*What is expected*
From the records that follow, copy every line in which "true" appears.

*Listed records*
-- ==== Sys2Proof/Machine/Reactions.lean ====
section
/-! DEFINITION. DEV: dispatch, the six reactions and their helpers (42_reactions.md). They write DEV state only. -/

namespace Sys2Proof.Machine

open Sys2Proof

/-- SETSRC (42_reactions.md R139). -/
def setSource (v : VideoSource) (save : Bool) (d : Dev) : Dev :=
  { d with videoSource := v, savedSource := if save then v else d.savedSource }

/-- LEDREQ, whatever `led_req` is loaded with (42_reactions.md R140). -/
def loadLed (c : Params) (r : Option LedPattern) (d : Dev) : Dev :=
  { d with ledReq := r, ledTimer := c.ledDisplayTicks, ledClearPending := false }

/-- LEDREQ of a pattern (42_reactions.md R140). -/
def requestLed (c : Params) (p : LedPattern) (d : Dev) : Dev := loadLed c (some p) d

/-- `next`: BUS, COMPANION, CAMERA, BUS (42_reactions.md R132). -/
def nextSource : VideoSource → VideoSource
  | .bus => .companion
  | .companion => .camera
  | .camera => .bus

/-- `ledcode`: the pattern of a source (42_reactions.md R132). -/
def sourcePattern : VideoSource → LedPattern
  | .bus => .bus
  | .companion => .companion
  | .camera => .camera

/-- CYCLE (42_reactions.md R132). -/
def reactCycle (c : Params) (d : Dev) : Dev :=
  let v := nextSource d.videoSource
  requestLed c (sourcePattern v) (setSource v true d)

/-- GEAR (42_reactions.md R133). -/
def reactGear (pkt : Packet) (d : Dev) : Dev :=
  if gearNibble pkt = 1 then setSource .camera false d else setSource d.savedSource false d

/-- FOB (42_reactions.md R134). -/
def reactFob (c : Params) (pkt : Packet) (d : Dev) : Dev :=
  if fobPressed c pkt then
    if d.holdArmed then d else { d with holdArmed := true, holdTimer := c.holdTicks }
  else
    let d := if d.holdArmed && d.holdTimer == 0 then requestLed c .blinkAll { d with relayTimer := c.relayPulseTicks } else d
    { d with holdArmed := false, holdTimer := 0 }

/-- CDC_ENTER (42_reactions.md R135). -/
def reactCdcEnter (d : Dev) : Dev := setSource .companion true d

/-- CDC_EXIT_BTN (42_reactions.md R136). -/
def reactCdcExitBtn (d : Dev) : Dev := setSource .bus true d

/-- CDC_EXIT_MENU (42_reactions.md R137). -/
def reactCdcExitMenu (d : Dev) : Dev := setSource .bus true d

/-- The reaction of a table row. -/
def react (c : Params) (pkt : Packet) (d : Dev) : Reaction → Dev
  | .cycle => reactCycle c d
  | .gear => reactGear pkt d
  | .fob => reactFob c pkt d
  | .cdcEnter => reactCdcEnter d
  | .cdcExitBtn => reactCdcExitBtn d
  | .cdcExitMenu => reactCdcExitMenu d

/-- DISPATCH: the first matching row fires, the six known rows before the extra ones; no match changes nothing
(42_reactions.md R130, R138, R141). Without the DEV unit it does nothing (00_scope.md R4). -/
def dispatchPacket (c : Params) (pkt : Packet) (d : Dev) : Dev :=
  if c.hasDev then
    match selectReaction c pkt with
    | some r => react c pkt d r
    | none => match c.extraReactions.find? fun row => patMatches row.1 pkt with
      | some row => row.2 pkt d
      | none => d
  else d

/-- DISPATCH (42_reactions.md R130). -/
def execDispatch (pkt : Packet) (s : State) : Host.Outcome State Fault Refusal :=
  .next ((s.setDev (dispatchPacket Config.pibus pkt s.dev)).answer .nothing)

/-- SETSRC (42_reactions.md R139). -/
def execSetsrc (v : VideoSource) (save : Bool) (s : State) : Host.Outcome State Fault Refusal :=
  .next ((s.setDev (setSource v save s.dev)).answer .nothing)

/-- LEDREQ (42_reactions.md R140). For the code NONE, where the spec states no result, `led_req` becomes a free value; the
timer is loaded and a pending clear cancelled as for every code. -/
def execLedreq (code : Option LedPattern) (s : State) : Host.Outcome State Fault Refusal :=
  match code with
  | some p => .next ((s.setDev (requestLed Config.pibus p s.dev)).answer .nothing)
  | none => .next ((s.setDev (loadLed Config.pibus (Config.freeLedReq s.freeCount) s.dev)).useFree.answer .nothing)

/-- CYCLE (42_reactions.md R132); the packet is the one that selected it and is not read. -/
def execCycle (_pkt : Packet) (s : State) : Host.Outcome State Fault Refusal :=
  .next ((s.setDev (reactCycle Config.pibus s.dev)).answer .nothing)

/-- GEAR (42_reactions.md R133). -/
def execGear (pkt : Packet) (s : State) : Host.Outcome State Fault Refusal :=
  .next ((s.setDev (reactGear pkt s.dev)).answer .nothing)

/-- FOB (42_reactions.md R134). -/
def execFob (pkt : Packet) (s : State) : Host.Outcome State Fault Refusal :=
  .next ((s.setDev (reactFob Config.pibus pkt s.dev)).answer .nothing)

/-- CDC_ENTER (42_reactions.md R135); the packet is not read. -/
def execCdcEnter (_pkt : Packet) (s : State) : Host.Outcome State Fault Refusal :=
  .next ((s.setDev (reactCdcEnter s.dev)).answer .nothing)

/-- CDC_EXIT_BTN (42_reactions.md R136); the packet is not read. -/
def execCdcExitBtn (_pkt : Packet) (s : State) : Host.Outcome State Fault Refusal :=
  .next ((s.setDev (reactCdcExitBtn s.dev)).answer .nothing)

/-- CDC_EXIT_MENU (42_reactions.md R137); the packet is not read. -/
def execCdcExitMenu (_pkt : Packet) (s : State) : Host.Outcome State Fault Refusal :=
  .next ((s.setDev (reactCdcExitMenu s.dev)).answer .nothing)

end Sys2Proof.Machine
end

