-- ==== Sys2Proof/Laws/State.lean ====
section
/-! SUPPORT. One lemma per field per update of State, each true by rfl, and what raising a condition does. -/

namespace Sys2Proof.Machine

variable (s : State)

@[simp] theorem State.setRxc_rxc (r : Rxc) : (s.setRxc r).rxc = r := rfl
@[simp] theorem State.setRxc_dev (r : Rxc) : (s.setRxc r).dev = s.dev := rfl
@[simp] theorem State.setRxc_txq (r : Rxc) : (s.setRxc r).txq = s.txq := rfl
@[simp] theorem State.setRxc_out (r : Rxc) : (s.setRxc r).out = s.out := rfl
@[simp] theorem State.setRxc_result (r : Rxc) : (s.setRxc r).result = s.result := rfl
@[simp] theorem State.setRxc_inbox (r : Rxc) : (s.setRxc r).inbox = s.inbox := rfl
@[simp] theorem State.setRxc_freeCount (r : Rxc) : (s.setRxc r).freeCount = s.freeCount := rfl

@[simp] theorem State.setDev_rxc (d : Dev) : (s.setDev d).rxc = s.rxc := rfl
@[simp] theorem State.setDev_dev (d : Dev) : (s.setDev d).dev = d := rfl
@[simp] theorem State.setDev_txq (d : Dev) : (s.setDev d).txq = s.txq := rfl
@[simp] theorem State.setDev_out (d : Dev) : (s.setDev d).out = s.out := rfl
@[simp] theorem State.setDev_result (d : Dev) : (s.setDev d).result = s.result := rfl
@[simp] theorem State.setDev_inbox (d : Dev) : (s.setDev d).inbox = s.inbox := rfl
@[simp] theorem State.setDev_freeCount (d : Dev) : (s.setDev d).freeCount = s.freeCount := rfl

@[simp] theorem State.setTxq_rxc (q : Txq) : (s.setTxq q).rxc = s.rxc := rfl
@[simp] theorem State.setTxq_dev (q : Txq) : (s.setTxq q).dev = s.dev := rfl
@[simp] theorem State.setTxq_txq (q : Txq) : (s.setTxq q).txq = q := rfl
@[simp] theorem State.setTxq_out (q : Txq) : (s.setTxq q).out = s.out := rfl
@[simp] theorem State.setTxq_result (q : Txq) : (s.setTxq q).result = s.result := rfl
@[simp] theorem State.setTxq_inbox (q : Txq) : (s.setTxq q).inbox = s.inbox := rfl
@[simp] theorem State.setTxq_freeCount (q : Txq) : (s.setTxq q).freeCount = s.freeCount := rfl

@[simp] theorem State.emit_rxc (es : List OutEvent) : (s.emit es).rxc = s.rxc := rfl
@[simp] theorem State.emit_dev (es : List OutEvent) : (s.emit es).dev = s.dev := rfl
@[simp] theorem State.emit_txq (es : List OutEvent) : (s.emit es).txq = s.txq := rfl
@[simp] theorem State.emit_out (es : List OutEvent) : (s.emit es).out = s.out ++ es := rfl
@[simp] theorem State.emit_result (es : List OutEvent) : (s.emit es).result = s.result := rfl
@[simp] theorem State.emit_inbox (es : List OutEvent) : (s.emit es).inbox = s.inbox := rfl
@[simp] theorem State.emit_freeCount (es : List OutEvent) : (s.emit es).freeCount = s.freeCount := rfl

@[simp] theorem State.answer_rxc (a : Result) : (s.answer a).rxc = s.rxc := rfl
@[simp] theorem State.answer_dev (a : Result) : (s.answer a).dev = s.dev := rfl
@[simp] theorem State.answer_txq (a : Result) : (s.answer a).txq = s.txq := rfl
@[simp] theorem State.answer_out (a : Result) : (s.answer a).out = s.out := rfl
@[simp] theorem State.answer_result (a : Result) : (s.answer a).result = a := rfl
@[simp] theorem State.answer_inbox (a : Result) : (s.answer a).inbox = s.inbox := rfl
@[simp] theorem State.answer_freeCount (a : Result) : (s.answer a).freeCount = s.freeCount := rfl

@[simp] theorem State.present_rxc (f : Frame) : (s.present f).rxc = s.rxc := rfl
@[simp] theorem State.present_dev (f : Frame) : (s.present f).dev = s.dev := rfl
@[simp] theorem State.present_txq (f : Frame) : (s.present f).txq = s.txq := rfl
@[simp] theorem State.present_out (f : Frame) : (s.present f).out = s.out := rfl
@[simp] theorem State.present_result (f : Frame) : (s.present f).result = s.result := rfl
@[simp] theorem State.present_inbox (f : Frame) : (s.present f).inbox = f :: s.inbox := rfl
@[simp] theorem State.present_freeCount (f : Frame) : (s.present f).freeCount = s.freeCount := rfl

@[simp] theorem State.useFree_rxc : s.useFree.rxc = s.rxc := rfl
@[simp] theorem State.useFree_dev : s.useFree.dev = s.dev := rfl
@[simp] theorem State.useFree_txq : s.useFree.txq = s.txq := rfl
@[simp] theorem State.useFree_out : s.useFree.out = s.out := rfl
@[simp] theorem State.useFree_result : s.useFree.result = s.result := rfl
@[simp] theorem State.useFree_inbox : s.useFree.inbox = s.inbox := rfl
@[simp] theorem State.useFree_freeCount : s.useFree.freeCount = s.freeCount + 1 := rfl

@[simp] theorem State.raise_transportFault : s.raise .transportFault = s := rfl
@[simp] theorem State.raise_accumulatorFull : s.raise .accumulatorFull = s.emit [.accOverflow] := rfl
@[simp] theorem State.raise_enqueueRefused : s.raise .enqueueRefused = s.emit [.enqReject] := rfl
@[simp] theorem State.raise_checksumMismatch : s.raise .checksumMismatch = s.setRxc (accReset s.rxc) := rfl

/-- Raising X3 resets the attempts of the entry at the index and touches nothing else. -/
theorem State.raise_giveUp (i : Nat) :
    s.raise (.giveUp i) = s.setTxq { s.txq with queue := s.txq.queue.modify i fun e => { e with attempts := 0 } } := rfl

@[simp] theorem takeFrame_nil (h : s.inbox = []) : takeFrame s = none := by simp [takeFrame, h]

theorem takeFrame_cons (f : Frame) (rest : List Frame) (h : s.inbox = f :: rest) :
    takeFrame s = some (f, { s with inbox := rest }) := by simp [takeFrame, h]

@[simp] theorem takeFrame_present (f : Frame) : takeFrame (s.present f) = some (f, s) := rfl

end Sys2Proof.Machine
end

*Solution to this exercise*
  requestLed c (sourcePattern v) (setSource v true d)
    if d.holdArmed then d else { d with holdArmed := true, holdTimer := c.holdTicks }
def reactCdcEnter (d : Dev) : Dev := setSource .companion true d
def reactCdcExitBtn (d : Dev) : Dev := setSource .bus true d
def reactCdcExitMenu (d : Dev) : Dev := setSource .bus true d
/-! SUPPORT. One lemma per field per update of State, each true by rfl, and what raising a condition does. -/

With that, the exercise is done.